Dataset entries
━━━━

-- ==== Sys2Proof/Machine/System.lean ====
section
/-! DEFINITION. Service calls and the move off the core, breakpoints and traps, special registers, sleep (R40, R41, R244 to R250, R381
to R385). -/

namespace Sys2Proof

namespace Machine

/-! ### Special registers (R40, R248, R249) -/

/-- Address of a place of a context's pool area (R307). -/
def poolAddr (c : Ctx) (place : Nat) : Nat := c.taskBase.toNat % 2 ^ 57 + 64 * place

/-- The value of special register `x` in a lane (R40, R248). In a task's workgroup, which is of no launch, `launchid` reads 0, and so does the launch of its service
calls (R244; DESIGN CHOICE, log 49). -/
def State.special (s : State) (x lane : Nat) : Word64 :=
  let f := s.me
  let w := s.myWg
  let l := s.launchOf f.wg
  match x with
  | 0x00 => BitVec.ofNat 64 lane
  | 0x01 => BitVec.ofNat 64 f.fibid
  | 0x02 => BitVec.ofNat 64 f.slot
  | 0x03 => BitVec.ofNat 64 f.pos
  | 0x04 => BitVec.ofNat 64 w.x
  | 0x05 => BitVec.ofNat 64 w.y
  | 0x06 => BitVec.ofNat 64 w.z
  | 0x07 => BitVec.ofNat 64 f.core
  | 0x08 => BitVec.ofNat 64 (f.core / 4)
  | 0x09 => f.role.zeroExtend 64
  | 0x0A => BitVec.ofNat 64 (s.clock - (s.core f.core).clock0)
  | 0x0B => f.rm.zeroExtend 64
  | 0x0C => f.fpstat.zeroExtend 64
  | 0x0D => if w.isTask then BitVec.ofNat 64 (poolAddr (s.ctx w.pasid) w.place) else 0
  | 0x0E => l.launchid.zeroExtend 64
  | 0x0F => if f.helper.getLsbD lane then 1 else 0
  | 0x10 => l.tag.zeroExtend 64
  | 0x11 => BitVec.ofNat 64 w.nlane
  | 0x12 => BitVec.ofNat 64 w.nfib
  | 0x13 => BitVec.ofNat 64 f.base
  | 0x14 => BitVec.ofNat 64 f.size
  | 0x15 => BitVec.ofNat 64 (f.frontier.length + f.spilled.length)
  | _ => BitVec.ofNat 64 w.pasid

/-- An engine operation of the issuing fibre may still set flags (R147). -/
def State.flagsOut (s : State) : Bool :=
  (s.core s.me.core).eng.any (fun o => o.fib == s.cur.fib && !o.done
    && (o.kind == .mma || o.kind == .mmaj || o.kind == .ald || o.kind == .ast || o.kind == .aq))

/-- RDSR to a vector (R248): `clock` and `tkrec` take a pair. -/
def execRdsrVector (d x : BitVec 7) (s : State) : Out' :=
  let wide := x = 0x0A ∨ x = 0x0D
  .next (s.issue (Uses.wrV d.toNat (if wide then 2 else 1)) (fun t =>
    if x = 0x0C ∧ t.flagsOut then t.stall .scoreboard
    else if wide then (t.wv2 d.toNat t.cur.active (fun l => t.special x.toNat l)).finish
    else (t.wv d.toNat t.cur.active (fun l => (t.special x.toNat l).extractLsb' 0 32)).finish))

/-- RDSR to a uniform (R248). -/
def execRdsrUniform (d x : BitVec 7) (s : State) : Out' :=
  .next (s.issue (Uses.wrU d.toNat) (fun t =>
    if x = 0x0C ∧ t.flagsOut then t.stall .scoreboard else (t.wu d.toNat (t.special x.toNat 0)).finish))

/-- The effect of a WRSR (R41, R249). -/
def Fibre.writeSpecial (x : Nat) (v : Word64) (f : Fibre) : Fibre :=
  match x with
  | 0x09 => { f with role := v.extractLsb' 0 2 }
  | 0x0B => if fieldB v 2 0 ≤ 4 then { f with rm := v.extractLsb' 0 3 } else f
  | 0x0C => { f with fpstat := v.extractLsb' 0 6 }
  | _ => f

/-- WRSR (R249). -/
def execWrsr (b x : BitVec 7) (s : State) : Out' :=
  .next (s.issue (Uses.rdU b.toNat) (fun t =>
    if x = 0x0C ∧ t.flagsOut then t.stall .scoreboard
    else (t.modMe (fun f => { f.writeSpecial x.toNat (t.usrc b.toNat) with roleAt := if x = 0x09 then t.clock + 1 else f.roleAt })).finish))

/-- SLEEP (R250). -/
def execSleep (b : BitVec 7) (_l : BitVec 4) (s : State) : Out' :=
  .next (s.issue (Uses.rdU b.toNat) (fun t =>
    let n := min (t.usrc b.toNat).toNat (2 ^ 32 - 1)
    if n = 0 then t.finish
    else ((t.finish.modMe (fun x => { x with sleep := t.clock + 1 + n })).setStatus t.cur.fib .sleeping).pass t.cur.fib))

/-- SLEEP_EXPIRE (R250). -/
def execSleepExpire (f : Nat) (s : State) : Out' :=
  .next (if (s.fibre f).status = .sleeping ∧ (s.fibre f).sleep ≤ s.clock then
      ((s.modFibre f (fun x => { x with sleep := 0 })).setStatus f .ready).wake
    else s)

/-! ### Breakpoints and traps (R247) -/

/-- The active lanes stop as one fault-parked entry with a resume address, and a record with the code is written. -/
def State.stopLanes (k : FKind) (code : Nat) (resume : State → Word64) (s : State) : State :=
  s.issue Uses.none (fun t =>
    match t.parkLanes ((lanesOf t.cur.active).map (fun l => ⟨l, k, 0, 0, 0, code⟩)) t.cur.pc (resume t) 0 with
    | none => t.noPark
    | some q => q.finish)

/-- BRK (R247): resumes at itself. -/
def execBrk (c : BitVec 7) (_l : BitVec 4) (s : State) : Out' := .next (s.stopLanes .breakpoint c.toNat (fun t => t.cur.pc))

/-- TRAP (R247): resumes at its next address. -/
def execTrap (c : BitVec 7) (_l : BitVec 4) (s : State) : Out' := .next (s.stopLanes .trap c.toNat (fun t => t.cur.npc))

/-! ### Service calls (R244 to R246, R381, R382) -/

/-- The next call tag after `t`: not 0 and not outstanding; `fuel` bounds the search. -/
def nextTag (calls : List Call) : Nat → Word → Word
  | 0, t => t
  | n + 1, t => if t = 0 ∨ calls.any (fun c => c.tag == t) then nextTag calls n (t + 1) else t

/-- The 64 bytes of a request entry (R244). -/
def svcEntry (seq svc : Nat) (tag launch : Word) (lane : Nat) (pc : Word64) (args : List Word) : List Byte :=
  toBytes 64 (seq + svc * 2 ^ 64 + tag.toNat * 2 ^ 96 + launch.toNat * 2 ^ 128 + lane * 2 ^ 160 + pc.toNat * 2 ^ 192
    + (args.zipIdx.foldl (fun x p => x + p.1.toNat * 2 ^ (32 * p.2)) 0) * 2 ^ 256)

/-- Write entries of 64 bytes at consecutive places of a ring, and advance its tail once; none when some memory faults or there is no
room for all of them. -/
def State.ringPutAll (s : State) (pasid : Nat) (r : Ring) (es : List (List Byte)) : Option (State × Ring) :=
  if r.size.toNat < (r.tail - r.head).toNat + es.length then none
  else
    (es.zipIdx.foldlM (fun (t : State) p => t.hubWrite pasid (r.base.toNat % 2 ^ 57 + 64 * ((r.tail.toNat + p.2) % r.size.toNat)) p.1) s).map
      (fun t => (t, { r with tail := r.tail + BitVec.ofNat 64 es.length }))

/-- SVC (R244, R245): a system-scope release, one request entry per calling lane, and the lanes park under the call's tag. It writes V[aux..aux+7], so that older writes
pending there are cancelled in its lanes (R53). -/
def execSvc (b x : BitVec 7) (s : State) : Out' :=
  .next (s.issue ((Uses.rdU b.toNat).and (Uses.rdV x.toNat 8)) (fun t =>
    let m := t.doers
    if m = 0 then t.finish
    else match t.me.freePark with
      | none => t.stall .parkPlace
      | some place => t.withRelease 4 (fun q =>
        let p := q.myPasid
        let c := q.ctx p
        let tag := nextTag c.calls (c.calls.length + 2) c.callCtr
        let r := c.reqRing
        let l := q.launchOf q.me.wg
        let es := (lanesOf m).zipIdx.map (fun ln => svcEntry ((r.tail.toNat + ln.2) % 2 ^ 64) (fieldB (q.usrc b.toNat) 31 0) tag l.launchid ln.1 q.cur.pc
          ((List.range 8).map (fun i => q.rv (x.toNat + i) ln.1)))
        match q.ringPutAll p r es with
        | none => ((if r.size.toNat < (r.tail - r.head).toNat + es.length then q
            else (List.range es.length).foldl (fun (v : State) i => v.ringTrouble p 2 (r.place (r.tail.toNat + i)) true) q)).stall .ringRoom
        | some (v, r') =>
          let v := v.modCtx p (fun y => { y with reqRing := r', callCtr := tag + 1,
                                                 calls := y.calls ++ [⟨tag, q.cur.fib, 8 * q.me.base + x.toNat, m, 0⟩] })
          let v := v.raiseVector p (fieldB c.vectors 42 32) (c.vectors.getLsbD 48)
          (v.modMe (fun z =>
            let z : Fibre := { z with pend := z.pend.map (fun o => (List.range 8).foldl (fun o i => o.cancel (.v (8 * q.me.base + x.toNat + i)) m) o) }
            let y := (z.leave q.cur.age m).makeRoom
            { y with frontier := y.frontier ++ [⟨.parked, q.cur.pc, q.cur.npc, q.cur.prio, m, y.nextAge, true, tag, place, false, 0⟩],
                     nextAge := y.nextAge + 1, noMove := false })).finish)))

/-- A call's lanes have all been answered: its entry becomes a run entry at the resume address, with a system-scope acquire (R246). -/
def State.callDone (f : Nat) (tag : Word) (s : State) : State :=
  let x := s.fibre f
  let s : State := match x.frontier.find? (fun e => e.kind == .parked && e.svc && e.tag == tag) with
    | none => s
    | some e =>
      let y : Fibre := { x with frontier := x.frontier.filter (fun z => !(z.kind == .parked && z.svc && z.tag == tag)) }
      ((s.setFibre f (y.newRun e.resume e.prio e.mask)).settleFrontier f).revive f
  let s := s.modCtx (s.wg x.wg).pasid (fun c => { c with calls := c.calls.filter (fun k => k.tag != tag) })
  (s.acquire f 4).wake

/-- A page of a range for which ATS has to be asked first, if there is one (R348). -/
def State.unasked (s : State) (p va len : Nat) : Option Nat :=
  ((List.range ((va % 4096 + len + 4095) / 4096)).map (fun i => (pagePart va len i).1)).find? (fun a => match s.walk p (a / 4096) with
    | (.ok, leaf, _) => fieldB leaf 7 6 == 1 && Sparse.get 0 (a / 4096) (s.ctx p).ats == 0
    | _ => false)

/-- An accepted reply of status 0: the words go to the lane's registers, or into the image of a fibre off the core (R246, R385). -/
def State.replyWords (k : Call) (lane : Nat) (ws : List Nat) (s : State) : State :=
  let x := s.fibre k.fib
  if x.resident && !x.extracted then
    s.modSlot (s.slotOf k.fib) (fun t => (List.range 8).foldl (fun t i =>
      t.setV (k.reg + i) (fun _ => BitVec.ofNat 32 (ws.getD i 0)) [lane]) t)
  else
    (List.range 8).foldl (fun t i =>
      t.hubPoke (t.wg x.wg).pasid (t.offPlace k.fib + 0x2000 + 128 * (k.reg - 8 * x.base + i) + 4 * lane) (toBytes 4 (ws.getD i 0))) s

/-- A reply that is rejected writes a record (R246). -/
def State.rejectReply (p : Nat) (call : Option Call) (tag lane : Nat) (s : State) : State :=
  let r : FRec := match call with
    | some k => { s.fibreRec k.fib .svcRejected with src := 2 }
    | none => { kind := .svcRejected, src := 2, pasid := p }
  s.report { r with code := tag, lanes := maskOf [lane] } RecInfo.zero

/-- One reply entry (R246). -/
def State.takeReply (p n : Nat) (s : State) : State :=
  let tag := bits n 31 0
  let lane := bits n 36 32
  let st := bits n 39 37
  let ws := (List.range 8).map (fun i => bits n (256 + 32 * i + 31) (256 + 32 * i))
  let call := (s.ctx p).calls.find? (fun k => k.tag.toNat == tag)
  match call with
  | none => s.rejectReply p none tag lane
  | some k =>
    if !k.lanes.getLsbD lane || k.answered.getLsbD lane || 2 ≤ st || bits n 255 40 != 0 then s.rejectReply p call tag lane
    else
      let s := if st = 0 then s.replyWords k lane ws else s.exitLanes k.fib (maskOf [lane])
      let k' : Call := { k with answered := k.answered ||| maskOf [lane] }
      let s := s.modCtx p (fun c => { c with calls := c.calls.map (fun z => if z.tag == k.tag then k' else z) })
      let off := (!(s.fibre k.fib).resident || (s.fibre k.fib).extracted) && (s.fibre k.fib).status != .exited
      let s := if off && st != 0 then s.refreshImage k.fib else s
      ((if k'.answered = k'.lanes ∧ !off then s.callDone k.fib k.tag else s).syncSwap (s.fibre k.fib).wg).wake

/-- SVC_REPLY (R246, R381): the device reads the next reply, if there is one; it waits while the host has not said where a page of the fibre's image lies (R348). -/
def execSvcReply (p : Nat) (s : State) : Out' :=
  let r := (s.ctx p).repRing
  .next (if r.head = r.tail ∨ r.size = 0 ∨ (s.ctx p).state ≠ .active then s
    else
      let va := r.base.toNat % 2 ^ 57 + 64 * (r.head.toNat % r.size.toNat)
      match s.hubNum p va 64 with
      | none => s.ringTrouble p 3 va false
      | some n =>
        let off := ((s.ctx p).calls.find? (fun k => k.tag.toNat == bits n 31 0)).bind (fun k =>
          if (s.fibre k.fib).resident && !(s.fibre k.fib).extracted then none else s.unasked p (s.offPlace k.fib) 24576)
        match off with
        | some a => s.askHost p a true
        | none => (s.modCtx p (fun c => { c with repRing := { c.repRing with head := c.repRing.head + 1 } })).takeReply p n)

/-- SVC_REPLY_TAIL_WRITE (R381): the host moves the reply ring's tail. -/
def execSvcReplyTailWrite (p : Nat) (tail : Word64) (s : State) : Out' :=
  .next (s.modCtx p (fun c => { c with repRing := { c.repRing with tail := tail } }))

/-! ### Off the core and back (R245, R385) -/

/-- A fibre has no run entry. -/
def Fibre.noRun (x : Fibre) : Bool := x.spilled.isEmpty && x.frontier.all (fun e => e.kind == .parked)

/-- A fibre shares a granule with a live fibre of its slot. -/
def State.sharesGranule (s : State) (f : Nat) : Bool :=
  (s.slotFibres (s.slotOf f)).any (fun g => g != f && (s.fibre g).status != .exited && (s.fibre g).granted &&& (s.fibre f).granted != 0)

/-- The slot is free for other work when its workgroup keeps nothing in it (R385); a fibre that has exited is still resident there (R15). -/
def State.freeSlot (k : Nat) (s : State) : State :=
  let x := s.slot k
  if !(s.slotFibres k).isEmpty || x.queues.any (fun q => !q.2.isEmpty) || !x.fbarIn.isEmpty then s else s.modSlot k (fun t => { t with wg := none })

/-- The off-core place of fibre `f` holds the image of another fibre of its context (R383). -/
def State.placeTaken (s : State) (f : Nat) : Bool :=
  s.fibres.any (fun e => e.1 != f && !e.2.resident && e.2.status != .exited && e.2.home == (s.placeNo f).1 && (s.wg e.2.wg).pasid == (s.wg (s.fibre f).wg).pasid)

━━━━

WHAT YOU HAVE TO DO
Return, with no change at all, every line in the entries above from the line containing "BitVec.ofNat 64 w.z" through the line containing "0x0B => f.rm.zeroExtend 64".

WORKED SOLUTION
  | 0x06 => BitVec.ofNat 64 w.z
  | 0x07 => BitVec.ofNat 64 f.core
  | 0x08 => BitVec.ofNat 64 (f.core / 4)
  | 0x09 => f.role.zeroExtend 64
  | 0x0A => BitVec.ofNat 64 (s.clock - (s.core f.core).clock0)
  | 0x0B => f.rm.zeroExtend 64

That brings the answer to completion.